May 15, 2017 06:03 AM EDT
A new study shows that 1.8-kilometer landforms lie hidden beneath the Antarctic ice sheet could be contributing to the thinning of the ice.The study also attributes the supersized subglacial masses to the ongoing problem.
In an article published in Mail Online, the ancient ice sheets in the Scandinavia and North America area that have long since retreated left behind some landforms for the scientists to study and learn how they have impacted the ice sheets. But the problem is that such formations were still not observed under the modern day ice sheets until now.
A team of scientists has discovered an active hydrological system below the Antarctic ice sheet.
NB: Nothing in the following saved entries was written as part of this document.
-- ==== Sys2Proof/WellFormed.lean ====
section
/-! DEFINITION. Well-formedness: of commands, of command words and of host register accesses. -/

namespace Sys2Proof

/-- Every command is well formed: a command word has no register fields and no immediates (30_encoding.md R83). -/
def Instr.wf : Instr → Bool
  | .decodeHeader | .destride | .decode | .encodeHeader | .restride | .encode => true

/-- A command word is well formed when RSVD is 0 and OP is one of the codes 1 to 6 (30_encoding.md R83 to R85). -/
def wfCommandWord (w : Word) : Bool :=
  rsvdField w == 0 && 1 ≤ (opField w).toNat && (opField w).toNat ≤ 6

/-- A register access has a meaning when it is a 32-bit access at a multiple of 4 inside the window of 0x228
bytes (20_memory.md R60, R68). -/
def wfRegAccess (width : Machine.AccessWidth) (offset : Nat) : Bool :=
  width == .word && offset % 4 == 0 && offset < 0x228

end Sys2Proof
end

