/-! ### Laws of whole commands -/

/-- 43_composite.md R172: decoding a frame that ENCODE built gives back its header image and its dense bytes. -/
def Obligations.EncodeThenDecodeRoundTrip : Prop :=
  ∀ s t u : State, exec .encode s = .next t → t.status.err = false →
    u.caps = s.caps → u.srcOff.toNat + t.results.outLen.toNat ≤ u.srcLen.toNat →
    (∀ k, k < t.results.outLen.toNat → u.src.read (u.srcOff.toNat + k) = t.dst.read k) →
    ∃ v : State, exec .decode u = .next v ∧ v.status.err = false ∧ v.hrf = t.hrf ∧
      v.results.outLen.toNat + 296 = t.results.outLen.toNat ∧
      (∀ k, k < v.results.outLen.toNat → v.dst.read k = s.src.read (s.srcOff.toNat + k)) ∧
      (v.results.keptCount.toNat : Int) = s32 (s.hrf.dims 0) * s32 (s.hrf.dims 1) ∧ v.results.fill = 0

/-- 43_composite.md R173: after a successful DECODE the next frame starts BYTES_CONSUMED = 296 + data_size bytes on; no
byte there was read, so other bytes there and a longer window change nothing; SRC_OFF is not advanced. -/
def Obligations.ChainedFrameStartsAfterTheConsumedBytes : Prop :=
  ∀ (s t : State) (m : Memory) (len : Word), exec .decode s = .next t → t.status.err = false →
    s.srcOff.toNat + t.results.bytesConsumed.toNat ≤ len.toNat →
    (∀ k, k < t.results.bytesConsumed.toNat → m.read (s.srcOff.toNat + k) = s.src.read (s.srcOff.toNat + k)) →
    (t.results.bytesConsumed.toNat : Int) = 296 + s32 t.hrf.dataSize ∧ t.srcOff = s.srcOff ∧
    exec .decode { s with src := m, srcLen := len } = .next { t with src := m, srcLen := len }

/-- 43_composite.md R170, 40_header_codec.md R113, 41_payload_decode.md R137: DECODE does in one command what
DECODE_HEADER, then DESTRIDE at SRC_OFF + 296, do in two, but for BYTES_CONSUMED. -/
def Obligations.SplitDecodeAgreesWithDecode : Prop :=
  ∀ s t : State, exec .decode s = .next t → t.status.err = false →
    ∃ a b : State, exec .decodeHeader s = .next a ∧ a.status.err = false ∧
      exec .destride { a with srcOff := a.srcOff + 296 } = .next b ∧ b.hrf = t.hrf ∧ b.dst = t.dst ∧
      b.status = t.status ∧ b.errcode = t.errcode ∧
      b.results = { t.results with bytesConsumed := t.results.bytesConsumed - 296 }
end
Moreover, their study detailed the discovery and they revealed that the landforms under Antarctica are five times larger of those observed in the Scandinavia and North America.
In an article published in Live Science, subglacial conduits are tunnels underneath large ice sheets that funnel meltwater forwards the ocean. Conduits become wider near the ocean. Scientists found out that these wider tunnels accumulate sediments. Additionally, sediment that builds up over millennia could create a giant sediment ridges which are about the size of the Eiffel Tower in Paris.
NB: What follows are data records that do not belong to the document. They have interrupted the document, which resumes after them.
-- ==== Sys2Proof/Laws/Step.lean ====
section
/-! SUPPORT. Everything a host transaction, the engine's turn and a step can do. -/

namespace Sys2Proof
namespace Machine

/-- What a host transaction that has a meaning does. -/
inductive HostEffect (s : State) : Transaction → State → Prop where
  | dropped (offset : Nat) (v : Word) (r : Reg) (hr : regAccess .word offset = .ok r) (hb : s.status.busy = true) :
      HostEffect s (.regWrite .word offset v) s.dropWrite
  | written (offset : Nat) (v : Word) (r : Reg) (hr : regAccess .word offset = .ok r) (hb : s.status.busy = false) :
      HostEffect s (.regWrite .word offset v) (s.writeReg r v)
  | regRead (offset : Nat) (r : Reg) (hr : regAccess .word offset = .ok r) :
      HostEffect s (.regRead .word offset) (s.logRead (.reg offset (s.readReg r)))
  | srcWritten (a : Nat) (v : Byte) (ha : a < s.caps.srcSize.toNat) (hb : s.status.busy = false) :
      HostEffect s (.srcWrite a v) { s with src := s.src.write a v }
  | srcRead (a : Nat) (ha : a < s.caps.srcSize.toNat) :
      HostEffect s (.srcRead a) (s.logRead (.src a (s.srcReadBack a)))
  | dstRead (a : Nat) (ha : a < s.caps.dstSize.toNat) (hb : s.status.busy = false) :
      HostEffect s (.dstRead a) (s.logRead (.dst a (s.dstReadBack a)))
  | dstReadBusy (a : Nat) (ha : a < s.caps.dstSize.toNat) (hb : s.status.busy = true) :
      HostEffect s (.dstRead a)
        { s.logRead (.dst a (Config.dstWhileBusy s.draws)) with draws := s.draws + 1 }

/-- A register access with a meaning is 32 bits wide. -/
theorem regAccess_ok_width {w : AccessWidth} {offset : Nat} {r : Reg} (h : regAccess w offset = .ok r) : w = .word := by
  unfold regAccess at h; split at h <;> simp_all

/-- Everything a host transaction can do. -/
theorem hostTurn_eq_next_iff (t : Transaction) (s u : State) : hostTurn t s = .next u ↔ HostEffect s t u := by
  constructor
  · intro h
    cases t with
    | regWrite w offset v =>
      simp only [hostTurn] at h
      split at h
      · cases h
      · next r hr =>
        cases regAccess_ok_width hr
        obtain rfl := Host.Outcome.next.inj h
        split
        · next hb => exact .dropped offset v r hr hb
        · next hb => exact .written offset v r hr (by simpa using hb)
    | regRead w offset =>
      simp only [hostTurn] at h
      split at h
      · cases h
      · next r hr =>
        cases regAccess_ok_width hr
        obtain rfl := Host.Outcome.next.inj h
        exact .regRead offset r hr
    | srcWrite a v =>
      simp only [hostTurn] at h
      split at h
      · cases h
      · split at h
        · cases h
        · next ha hb =>
          obtain rfl := Host.Outcome.next.inj h
          exact .srcWritten a v (by omega) (by simpa using hb)
    | srcRead a =>
      simp only [hostTurn] at h
      split at h
      · cases h
      · next ha =>
        obtain rfl := Host.Outcome.next.inj h
        exact .srcRead a (by omega)
    | dstRead a =>
      simp only [hostTurn] at h
      split at h
      · cases h
      · next ha =>
        split at h
        · next hb =>
          obtain rfl := Host.Outcome.next.inj h
          exact .dstReadBusy a (by omega) hb
        · next hb =>
          obtain rfl := Host.Outcome.next.inj h
          exact .dstRead a (by omega) (by simpa using hb)
  · rintro (⟨_, _, r, hr, hb⟩ | ⟨_, _, r, hr, hb⟩ | ⟨_, r, hr⟩ | ⟨_, _, ha, hb⟩ | ⟨_, ha⟩ | ⟨_, ha, hb⟩ |
      ⟨_, ha, hb⟩) <;> simp_all [hostTurn, Nat.not_le.mpr]

/-- A host transaction never faults. -/
theorem hostTurn_ne_fault (t : Transaction) (s : State) (r : Fault) : hostTurn t s ≠ .fault r := by
  cases t <;> simp only [hostTurn] <;> (repeat' split) <;> simp

/-- Everything the engine's turn can do. -/
theorem engineTurn_cases {s t : State} (h : engineTurn s = .next t) :
    (s.status.busy = false ∧ t = s) ∨
    (s.status.busy = true ∧ ∃ i, decode s.pending = .ok i ∧ exec i s = .next t) ∨
    (s.status.busy = true ∧ (∃ e, decode s.pending = .error e) ∧ t = s.completeError .illegalCommand) := by
  unfold engineTurn at h
  split at h
  · next hb =>
    split at h
    · next i hi => exact .inr (.inl ⟨hb, i, hi, h⟩)
    · next e he => exact .inr (.inr ⟨hb, ⟨e, he⟩, (Host.Outcome.next.inj h).symm⟩)
  · next hb => exact .inl ⟨by simpa using hb, (Host.Outcome.next.inj h).symm⟩

/-- What the engine's turn does to a state, whatever PENDING holds: nothing while BUSY = 0, else one commit or one
error completion. -/
theorem engineTurn_effect {s t : State} (h : engineTurn s = .next t) :
    (s.status.busy = false ∧ t = s) ∨
    (s.status.busy = true ∧ ∃ i c, Commits i s c ∧ t = s.completeSuccess c) ∨
    (s.status.busy = true ∧ ∃ e, t = s.completeError e) := by
  rcases engineTurn_cases h with h | ⟨hb, i, -, h⟩ | ⟨hb, -, h⟩
  · exact .inl h
  · rcases exec_cases h with ⟨c, hc, h⟩ | ⟨e, -, h⟩
    · exact .inr (.inl ⟨hb, i, c, hc, h⟩)
    · exact .inr (.inr ⟨hb, e, h⟩)
  · exact .inr (.inr ⟨hb, _, h⟩)

/-- Everything a step can do: the engine's turn, a host transaction or a reset. -/
theorem step_cases {s t : State} (h : step s = .next t) :
    (s.inputs = [] ∧ engineTurn s = .next t) ∨
    (∃ rest, s.inputs = .engineTurn :: rest ∧ engineTurn { s with inputs := rest } = .next t) ∨
    (∃ x rest, s.inputs = .host x :: rest ∧ HostEffect { s with inputs := rest } x t) ∨
    (∃ rest, s.inputs = .reset :: rest ∧ t = State.resetInput { s with inputs := rest }) := by
  unfold step at h
  split at h
  · next hi => exact .inl ⟨hi, h⟩
  · next rest hi => exact .inr (.inl ⟨rest, hi, h⟩)
  · next x rest hi => exact .inr (.inr (.inl ⟨x, rest, hi, (hostTurn_eq_next_iff ..).mp h⟩))
  · next rest hi => exact .inr (.inr (.inr ⟨rest, hi, (Host.Outcome.next.inj h).symm⟩))

end Machine
end Sys2Proof
end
The researchers used a satellite data and ice-penetrating radar to find the evidence of sediment ridges cutting into the Antarctic ice sheets. These cuts from below would leave deep scars that would weaken the ice. Moreover, these scars will form ice-shelf channels that are up to half as thing as an uncut ice that would be more susceptible to melting from the warmer ocean. Previously, the researchers and other scientists had an initial idea that the ice-shelf channels were carved as ice melts from the warmer ocean waters.
Study's lead author Reinhard Drews said that their new study shows that ice-shelf channels can already be initiated on land. In addition, the size of the channels in the ice sheets depends on sedimentation process occurring over hundred to thousands year.